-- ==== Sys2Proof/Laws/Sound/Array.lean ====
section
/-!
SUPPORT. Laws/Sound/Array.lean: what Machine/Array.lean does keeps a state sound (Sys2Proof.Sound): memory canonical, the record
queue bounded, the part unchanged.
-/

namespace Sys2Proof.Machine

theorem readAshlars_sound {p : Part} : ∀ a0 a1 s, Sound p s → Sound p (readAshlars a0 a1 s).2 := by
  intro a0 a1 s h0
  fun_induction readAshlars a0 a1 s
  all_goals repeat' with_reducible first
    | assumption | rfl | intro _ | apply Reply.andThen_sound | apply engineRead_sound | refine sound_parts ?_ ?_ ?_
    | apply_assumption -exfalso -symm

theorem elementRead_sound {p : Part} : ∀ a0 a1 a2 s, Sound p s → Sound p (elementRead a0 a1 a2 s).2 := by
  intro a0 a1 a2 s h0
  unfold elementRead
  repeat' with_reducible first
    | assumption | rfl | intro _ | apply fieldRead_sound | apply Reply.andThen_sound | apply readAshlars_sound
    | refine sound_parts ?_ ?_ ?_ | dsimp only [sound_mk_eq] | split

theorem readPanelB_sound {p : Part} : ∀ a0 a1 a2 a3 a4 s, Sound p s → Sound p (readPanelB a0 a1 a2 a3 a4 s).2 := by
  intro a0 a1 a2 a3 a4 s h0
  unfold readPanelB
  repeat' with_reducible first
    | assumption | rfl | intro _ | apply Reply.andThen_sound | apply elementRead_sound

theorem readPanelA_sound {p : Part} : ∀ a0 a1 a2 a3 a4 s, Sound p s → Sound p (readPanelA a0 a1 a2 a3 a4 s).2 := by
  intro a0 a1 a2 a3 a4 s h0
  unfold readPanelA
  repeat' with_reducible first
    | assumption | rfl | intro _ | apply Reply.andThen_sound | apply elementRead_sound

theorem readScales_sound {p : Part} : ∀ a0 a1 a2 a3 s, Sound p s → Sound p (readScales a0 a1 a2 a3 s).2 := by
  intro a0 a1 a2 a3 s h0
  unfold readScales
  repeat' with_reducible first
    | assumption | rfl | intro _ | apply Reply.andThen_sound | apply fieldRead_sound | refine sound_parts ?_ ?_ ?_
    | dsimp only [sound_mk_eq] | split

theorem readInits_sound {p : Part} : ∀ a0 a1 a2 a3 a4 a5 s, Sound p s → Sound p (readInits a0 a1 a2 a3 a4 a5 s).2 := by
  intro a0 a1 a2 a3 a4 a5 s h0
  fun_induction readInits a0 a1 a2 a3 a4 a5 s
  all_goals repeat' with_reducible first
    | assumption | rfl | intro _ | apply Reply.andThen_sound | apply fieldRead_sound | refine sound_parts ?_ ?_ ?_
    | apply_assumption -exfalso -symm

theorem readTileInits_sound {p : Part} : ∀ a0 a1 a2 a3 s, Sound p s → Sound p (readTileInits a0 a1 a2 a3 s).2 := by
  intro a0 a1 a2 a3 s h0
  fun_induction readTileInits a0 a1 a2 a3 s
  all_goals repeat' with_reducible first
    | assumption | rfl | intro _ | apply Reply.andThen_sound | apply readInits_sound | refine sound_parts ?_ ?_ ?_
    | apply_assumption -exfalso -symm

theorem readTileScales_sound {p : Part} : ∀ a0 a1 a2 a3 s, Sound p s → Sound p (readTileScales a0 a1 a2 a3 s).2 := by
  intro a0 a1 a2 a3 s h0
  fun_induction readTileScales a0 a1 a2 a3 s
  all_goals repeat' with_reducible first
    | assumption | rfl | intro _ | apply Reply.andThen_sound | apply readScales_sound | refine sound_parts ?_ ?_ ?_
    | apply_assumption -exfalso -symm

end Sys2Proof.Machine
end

# Problem details
Beginning at the line above that contains "(readScales a0 a1 a2 a3 s).2 := by", return each line exactly through the line that contains "readInits_sound | refine sound_parts ?_ ?_ ?_", and no others.

# Written reply
theorem readScales_sound {p : Part} : ∀ a0 a1 a2 a3 s, Sound p s → Sound p (readScales a0 a1 a2 a3 s).2 := by
  intro a0 a1 a2 a3 s h0
  unfold readScales
  repeat' with_reducible first
    | assumption | rfl | intro _ | apply Reply.andThen_sound | apply fieldRead_sound | refine sound_parts ?_ ?_ ?_
    | dsimp only [sound_mk_eq] | split

theorem readInits_sound {p : Part} : ∀ a0 a1 a2 a3 a4 a5 s, Sound p s → Sound p (readInits a0 a1 a2 a3 a4 a5 s).2 := by
  intro a0 a1 a2 a3 a4 a5 s h0
  fun_induction readInits a0 a1 a2 a3 a4 a5 s
  all_goals repeat' with_reducible first
    | assumption | rfl | intro _ | apply Reply.andThen_sound | apply fieldRead_sound | refine sound_parts ?_ ?_ ?_
    | apply_assumption -exfalso -symm

theorem readTileInits_sound {p : Part} : ∀ a0 a1 a2 a3 s, Sound p s → Sound p (readTileInits a0 a1 a2 a3 s).2 := by
  intro a0 a1 a2 a3 s h0
  fun_induction readTileInits a0 a1 a2 a3 s
  all_goals repeat' with_reducible first
    | assumption | rfl | intro _ | apply Reply.andThen_sound | apply readInits_sound | refine sound_parts ?_ ?_ ?_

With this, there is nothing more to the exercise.